-- ==== Sys2Proof/Tests/Slice0.lean ====
section
/-!
SUPPORT. The author's tests: the checks of WellFormed, the manual's own numbers, one or two small tests a
command, and for each statement with hypotheses a state and operands that meet them (`witness_<Name>`).
-/
namespace Sys2Proof.Tests

-- One theorem after the other: each elaboration thread takes its own stack.
set_option Elab.async false

open Sys2Proof Sys2Proof.Machine

/-! ## Small states -/

def noFlags : LinkFlags :=
  { backlog := false, isRepeat := false, cqNonempty := false, noticesPending := false }

def idleSlot : Slot := { status := .idle, tagEcho := 0, flags := noFlags, payload := [], crc := 0 }

/-- A transaction that began with the held response in the given state. -/
def tx (began : HeldState) : Transaction := { began := began, slot := idleSlot }

def attached : PortState :=
  .attached { client := 7, attention := true, silenceMs := 0, silenceDeadline := none }

def port (state : PortState) (began : HeldState) : PortController :=
  { PortController.reset state with transactions := [tx began] }

/-- Every channel enabled on reference A, which is enabled. -/
def configured : ChannelTable :=
  { channels := Table.fill 12
      { settings := { enabled := true, reference := .a, gateLength := 1000, settle := 200,
                      openLimit := 16, shortLimit := 8000000 }
        revision := 1 }
    refs := ⟨{ enabled := true, settle := 200, cacheAgeMs := 2000, holdOffMs := 1000 }, RefRecord.reset⟩
    ageStepMs := 500
    extWaitMs := 50 }

def unknownA : RefHealth := { state := .unknown, cache := none, cacheExpiry := none, holdOff := none }

/-- Configured, hub time 1,000, nothing held by anyone. -/
def calm : State :=
  ((State.reset.setConfig configured).setHubTime 1000).setEngine
    { conversion := none, edgeCounter := 0, health := ⟨unknownA, RefHealth.reset⟩ }

/-- `calm` with port 0 ATTACHED and a transaction on it that began with no response held. -/
def serving : State := calm.setPort 0 (port attached .none)

theorem serving_serves (tag : Half) (c : Command) : serving.Serves 0 (tx .none) tag c :=
  ⟨⟨rfl, .inl rfl, rfl⟩, rfl⟩

def waiter (p : PortId) (tag : Half) : Waiter := { port := p, origin := .direct tag, priority := 1 }

def scheduled (p : PortId) (i : ScheduleId) : Waiter := { port := p, origin := .schedule i, priority := 1 }

def entry (c : ChannelId) (g : GateSource) (state : EntryState) (waiters : List Waiter) : Entry :=
  { channel := c, gate := g, state := state, arrival := 0, created := 0, agingDeadline := some 2147483647,
    waiters := waiters }

/-- 24 PENDING entries of port 1, one for each key. -/
def fullQueue : List Entry :=
  (everyIndex 12).flatMap fun c =>
    [entry c .timebase .pending [waiter 1 0], entry c .external .pending [waiter 1 0]]

def conversion (g : GateSource) (ref : Option Measured) (phase : Phase) : Conversion :=
  { channel := 2, gate := g, reference := .a, revision := 1, fromCache := false, refCount := ref,
    phase := phase }

/-- The engine converts channel 2 for port 0. -/
def converting (g : GateSource) (ref : Option Measured) (phase : Phase) : State :=
  (serving.setConversion (some (conversion g ref phase))).setEntries [entry 2 g .inFlight [waiter 0 9]]

/-- The same in a count phase whose gate has counted the given edges. -/
def counting (g : GateSource) (ref : Option Measured) (edges : Tri) (opened stallAt bound : Time) : State :=
  (converting g ref (.count opened stallAt bound)).setEdgeCounter edges

def record (p : PortId) (tag : Half) : Completion :=
  .request (.direct tag) 2 .timebase .aborted (BitVec.ofNat 32 p.val)

def holding (p : PortId) (g : GroupId) (s : State) : State :=
  s.setGroup g { lease := .held p .configure 5000, waiting := [] }

def holdingAll (p : PortId) (s : State) : State := holding p 0 (holding p 1 (holding p 2 s))

def leaseRequest (p : PortId) (tag : Half) : LeaseRequest :=
  { port := p, tag := tag, kind := .configure, termMs := 10 }

def contended (holder : PortId) (waiters : List LeaseRequest) (s : State) : State :=
  s.setGroup 2 { lease := .held holder .exclusive 5000, waiting := waiters }

def schedule (owner : PortId) (state : ScheduleState) : Schedule :=
  { owner := owner, channel := 2, gate := .timebase, priority := 1, periodMs := 100, state := state,
    missCount := 0, runCount := 0, lastMiss := .none }

def watch : Watch :=
  { channel := 4, low := 98304, high := 163840, hyst := 16384
    notify := { below := true, inside := false, above := true, fault := true }, priority := 2
    zone := .unknown }

def notice (source : SlotId) (generation : Half) : Notice :=
  { content := .watch source .above none 1, changes := 1, generation := generation, firstRaised := 0,
    priority := 2 }

def after (i : Instr) (s : State) : State :=
  match exec i s with
  | .next t => t
  | .fault _ => s
  | .refused _ => s

/-- The response a port prepares: its status and its payload. -/
def answerOn (p : PortId) (s : State) : Option (Status × List Byte) :=
  match (s.port p).held with
  | .preparing r _ => some (r.status, r.payload)
  | _ => none

def answerTo (i : Instr) (s : State) : Option (Status × List Byte) := answerOn 0 (after i s)

/-! ## WellFormed: each check refuses an ill-formed term -/

def ones (n : Nat) : List Bool := List.replicate n true

def bitsOf (bytes : List Byte) : List Bool :=
  bitsOfBytes (bytes ++ List.replicate (64 - bytes.length) 0)

/-- R182, R163: a request slot written out: LEN, CMD, TAG, parameters, CRC. -/
def nopBytes : List Byte := [0x03, 0x00, 0x00, 0x03] ++ be16 (crc16 [0x03, 0x00, 0x00, 0x03])
def unknownBytes : List Byte := [0x03, 0x99, 0x00, 0x05] ++ be16 (crc16 [0x03, 0x99, 0x00, 0x05])
def untaggedBytes : List Byte := [0x03, 0x00, 0x00, 0x00] ++ be16 (crc16 [0x03, 0x00, 0x00, 0x00])

theorem test_wellFormed_short : (Instr.shortTransaction 0 (ones 512)).wellFormed = false ∧
    (Instr.shortTransaction 0 (ones 511)).wellFormed = true := by decide +kernel
theorem test_wellFormed_linkError : (Instr.linkError 0 (ones 511)).wellFormed = false ∧
    (Instr.linkError 0 (bitsOf nopBytes)).wellFormed = false ∧
    (Instr.linkError 0 (ones 512)).wellFormed = true := by decide +kernel
theorem test_wellFormed_discarded : (Instr.requestDiscarded 0 (ones 511)).wellFormed = false ∧
    (Instr.requestDiscarded 0 (ones 512)).wellFormed = true := by decide +kernel
theorem test_wellFormed_repeat : (Instr.repeatRequest 0 (bitsOf untaggedBytes)).wellFormed = false ∧
    (Instr.repeatRequest 0 (ones 512)).wellFormed = false ∧
    (Instr.repeatRequest 0 (bitsOf nopBytes)).wellFormed = true := by decide +kernel
theorem test_wellFormed_unknown : (Instr.unknownCommand 0 (bitsOf nopBytes)).wellFormed = false ∧
    (Instr.unknownCommand 0 (bitsOf unknownBytes)).wellFormed = true := by decide +kernel

/-! ## The manual's numbers -/

/-- R163: the CRC of the characters 1 to 9. -/
theorem test_crc_check_value :
    crc16 [0x31, 0x32, 0x33, 0x34, 0x35, 0x36, 0x37, 0x38, 0x39] = 0x29B1 := by decide +kernel

def limits : ChannelSettings :=
  { enabled := true, reference := .b, gateLength := 10000, settle := 500, openLimit := 50,
    shortLimit := 40000 }

def counted (count : Tri) (time : Word) : Measured := { count := count, time := time }

/-- Chapter 1, worked examples: ratio arithmetic. -/
theorem test_ratio_examples :
    classify { limits with openLimit := 16, shortLimit := 8000000 } .closed (counted 100 1000)
      (counted 40 1000) = (.ok, some 163840) ∧
    exactRatio (counted 4000 40000) (counted 1600 40010) = 163880 := by decide +kernel

/-- Chapter 1, worked examples: classification; the last is the OVERRANGE of 78,000. -/
theorem test_classification_examples :
    classify limits .closed (counted 10000 10000) (counted 20000 10000) = (.ok, some 32768) ∧
    classify limits .closed (counted 10000 10000) (counted 50000 10000) = (.short, none) ∧
    classify limits .closed (counted 10000 10000) (counted 40 10000) = (.open_, none) ∧
    classify limits .stalled (counted 10000 10000) (counted 42000 9000) = (.short, none) ∧
    classify limits .stalled (counted 10000 10000) (counted 0 2000) = (.open_, none) ∧
    classify { limits with openLimit := 1 } .closed (counted 1200 60) (counted 1 3900) =
      (.overrange, none) := by decide +kernel

/-- Chapter 6, worked example: slot 2's zones. -/
theorem test_zone_example :
    watch.nextZone (some 131072) = .inside ∧
    { watch with zone := .inside }.nextZone (some 170666) = .above ∧
    { watch with zone := .above }.nextZone (some 159843) = .above ∧
    { watch with zone := .above }.nextZone (some 145635) = .inside := by decide +kernel

/-- R22: a deadline is reached across the wrap of hub time, and 2^31 µs ahead it is not. -/
theorem test_reached : reached 0 0xFFFFFFFF = true ∧ reached 5 5 = true ∧ reached 4 5 = false ∧
    reached 0 0x7FFFFFFF = false := by decide +kernel

/-- R166, R182: the bytes of a response: LEN, STATUS, tag echo, flags, payload, CRC, padding. -/
theorem test_slot_bytes :
    (sealSlot { status := .accepted, tagEcho := 0x0105, payload := [0, 0, 0, 0, 0, 15],
                isRepeat := false } { noFlags with backlog := true }).bytes.take 11 =
      [10, 0x01, 0x01, 0x05, 8, 0, 0, 0, 0, 0, 15] := by decide +kernel

/-! ## One or two tests a command -/

theorem test_hubReset : (after .hubReset serving).inReset = true ∧
    (after .hubReset serving).hubTime = 0 := by decide +kernel
theorem test_hubResetRelease : (after .hubResetRelease (after .hubReset serving)).inReset = false := by
  decide +kernel
theorem test_portResetAssert : ((after (.portResetAssert 0) serving).port 0).state = .offline ∧
    ((after (.portResetAssert 0) serving).port 0).cause = .portReset := by decide +kernel
theorem test_portResetRelease :
    ((after (.portResetRelease 0) (after (.portResetAssert 0) serving)).port 0).state = .linked := by
  decide +kernel
theorem test_transactionStart :
    ((after (.transactionStart 1) serving).port 1).transaction.map (·.slot.status) = some .idle := by
  decide +kernel
/-- R190: two transactions shifted while HCLK is stopped. Both shift the READY response; both ends are then
taken, and the response held is the second request's. -/
theorem test_transactionsWhileStopped :
    let s := calm.setPort 0 { PortController.reset attached with held := .ready idleSlot }
    let both := after (.transactionStart 0) (after (.transactionStart 0) s)
    let shifted : Transaction := { began := .ready, slot := idleSlot }
    (both.port 0).transactions = [shifted, shifted] ∧ (both.port 0).shifting = some shifted ∧
    ((after (.nop 0 3) both).port 0).transactions.length = 1 ∧
    (answerOn 0 (after (.readHub 0 4) (after (.nop 0 3) both))).map Prod.fst = some .done ∧
    ((after (.readHub 0 4) (after (.nop 0 3) both)).port 0).transactions = [] := by decide +kernel
theorem test_shortTransaction :
    ((after (.shortTransaction 0 (ones 240)) serving).port 0).linkErrors = 1 ∧
    ((after (.shortTransaction 0 (ones 240)) serving).port 0).transaction = none := by decide +kernel
theorem test_linkError : answerTo (.linkError 0 (ones 512)) serving = some (.linkError, [0, 1]) := by
  decide +kernel
theorem test_requestDiscarded :
    ((after (.requestDiscarded 0 (bitsOf nopBytes))
      (serving.setPort 0 (port attached .interrupted))).port 0).backlog = true := by decide +kernel
theorem test_repeatRequest :
    answerTo (.repeatRequest 0 (bitsOf nopBytes))
      (serving.setPort 0 { port attached .none with
        repeatRecord := some
          { tag := 3, crc := crc16 [0x03, 0x00, 0x00, 0x03]
            response := { status := .accepted, tagEcho := 3, payload := [9], isRepeat := false } } }) =
      some (.accepted, [9]) := by decide +kernel
theorem test_unknownCommand :
    answerTo (.unknownCommand 0 (bitsOf unknownBytes)) serving = some (.unknownCommand, []) := by
  decide +kernel
theorem test_nop : answerTo (.nop 0 3) serving = some (.done, []) := by decide +kernel
/-- Chapter 11: the HELLO response after a hub reset. -/
theorem test_hello :
    answerTo (.hello 0 1 0x00A1C001) (calm.setPort 0 (port .linked .none)) =
      some (.done, [0x4B, 0x4A, 0x24, 0x10, 1, 0, 4, 0x00, 0x03, 0xD0, 0x90]) := by decide +kernel
/-- Chapter 11: the BIND response. -/
theorem test_bind :
    answerTo (.bind 0 2 1 5000) (calm.setPort 0 (port (.binding 0x00A1C001 251000) .none)) =
      some (.done, [0, 0x00, 0xA1, 0xC0, 0x01, 1, 0x13, 0x88, 16]) ∧
    answerTo (.bind 0 2 1 49) (calm.setPort 0 (port (.binding 1 251000) .none)) = some (.badParam, []) := by
  decide +kernel
theorem test_detach :
    answerTo (.detach 0 5) (serving.setCq 0 [record 0 1]) = some (.done, [0, 0, 0, 0, 0, 0, 0, 1]) ∧
    ((after (.detach 0 5) serving).port 0).cause = .detach := by decide +kernel
theorem test_portStatus : (answerTo (.portStatus 0 5) serving).map (·.2.take 6) = some [0, 3, 0, 0, 0, 7] := by
  decide +kernel
/-- Chapter 11: a CONVERT dispatched at once. -/
theorem test_convert :
    answerTo (.convert 0 0x0105 5 0 1) serving = some (.accepted, [0, 0, 0, 0, 0, 15]) ∧
    (after (.convert 0 0x0105 5 0 1) serving).engine.name = .settleRef ∧
    (after (.convert 0 0x0105 5 0 1) serving).selection = .reference .a := by decide +kernel
theorem test_cancel :
    answerTo (.cancel 0 5 9) (converting .timebase none (.settle 1200)) = some (.done, [2, 16]) ∧
    (after (.cancel 0 5 9) (converting .timebase none (.settle 1200))).engine.name = .idle := by
  decide +kernel
theorem test_queueStatus :
    answerTo (.queueStatus 0 5) (converting .timebase none (.settle 1200)) =
      some (.done, [1, 1, 2, 0, 15, 1, 2, 2, 1, 1]) := by decide +kernel
theorem test_readResult : (answerTo (.readResult 0 5 2) serving).map (·.2.length) = some 34 ∧
    answerTo (.readResult 0 5 12) serving = some (.badParam, []) := by decide +kernel
theorem test_fetch : answerTo (.fetch 0 5) serving = some (.empty, [16]) ∧
    (answerTo (.fetch 0 5) (serving.setCq 0 [record 0 1])).map (·.2.drop 39) = some [0, 16] := by
  decide +kernel
theorem test_schedAdd :
    answerTo (.schedAdd 0 5 2 0 0 1000) serving = some (.done, 0 :: be32 1001000) := by decide +kernel
theorem test_schedDelete :
    answerTo (.schedDelete 0 5 3) (serving.setSchedule 3 (some (schedule 0 .paused))) =
      some (.done, [0, 0, 0, 0, 0, 0, 0]) := by decide +kernel
theorem test_schedPause :
    answerTo (.schedPause 0 5 3) (serving.setSchedule 3 (some (schedule 0 (.active 9)))) =
      some (.done, []) := by decide +kernel
theorem test_schedResume :
    answerTo (.schedResume 0 5 3) (serving.setSchedule 3 (some (schedule 0 .paused))) =
      some (.done, be32 101000) := by decide +kernel
theorem test_schedStatus : (answerTo (.schedStatus 0 5 3) serving) =
    some (.notFound, [255, 255, 255, 255, 255, 255, 255, 255]) := by decide +kernel
theorem test_watchSet :
    answerTo (.watchSet 0 5 2 4 98304 163840 16384 0x0D 2) serving = some (.done, [0, 0]) ∧
    answerTo (.watchSet 0 5 2 4 98304 163840 32769 0x0D 2) serving = some (.badParam, []) := by
  decide +kernel
theorem test_watchClear : answerTo (.watchClear 0 5 2) serving = some (.notFound, []) := by decide +kernel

__Task instructions__: From the entries above, say how many lines contain "unknownA". Only the number is wanted.

__Solution for this task__: 2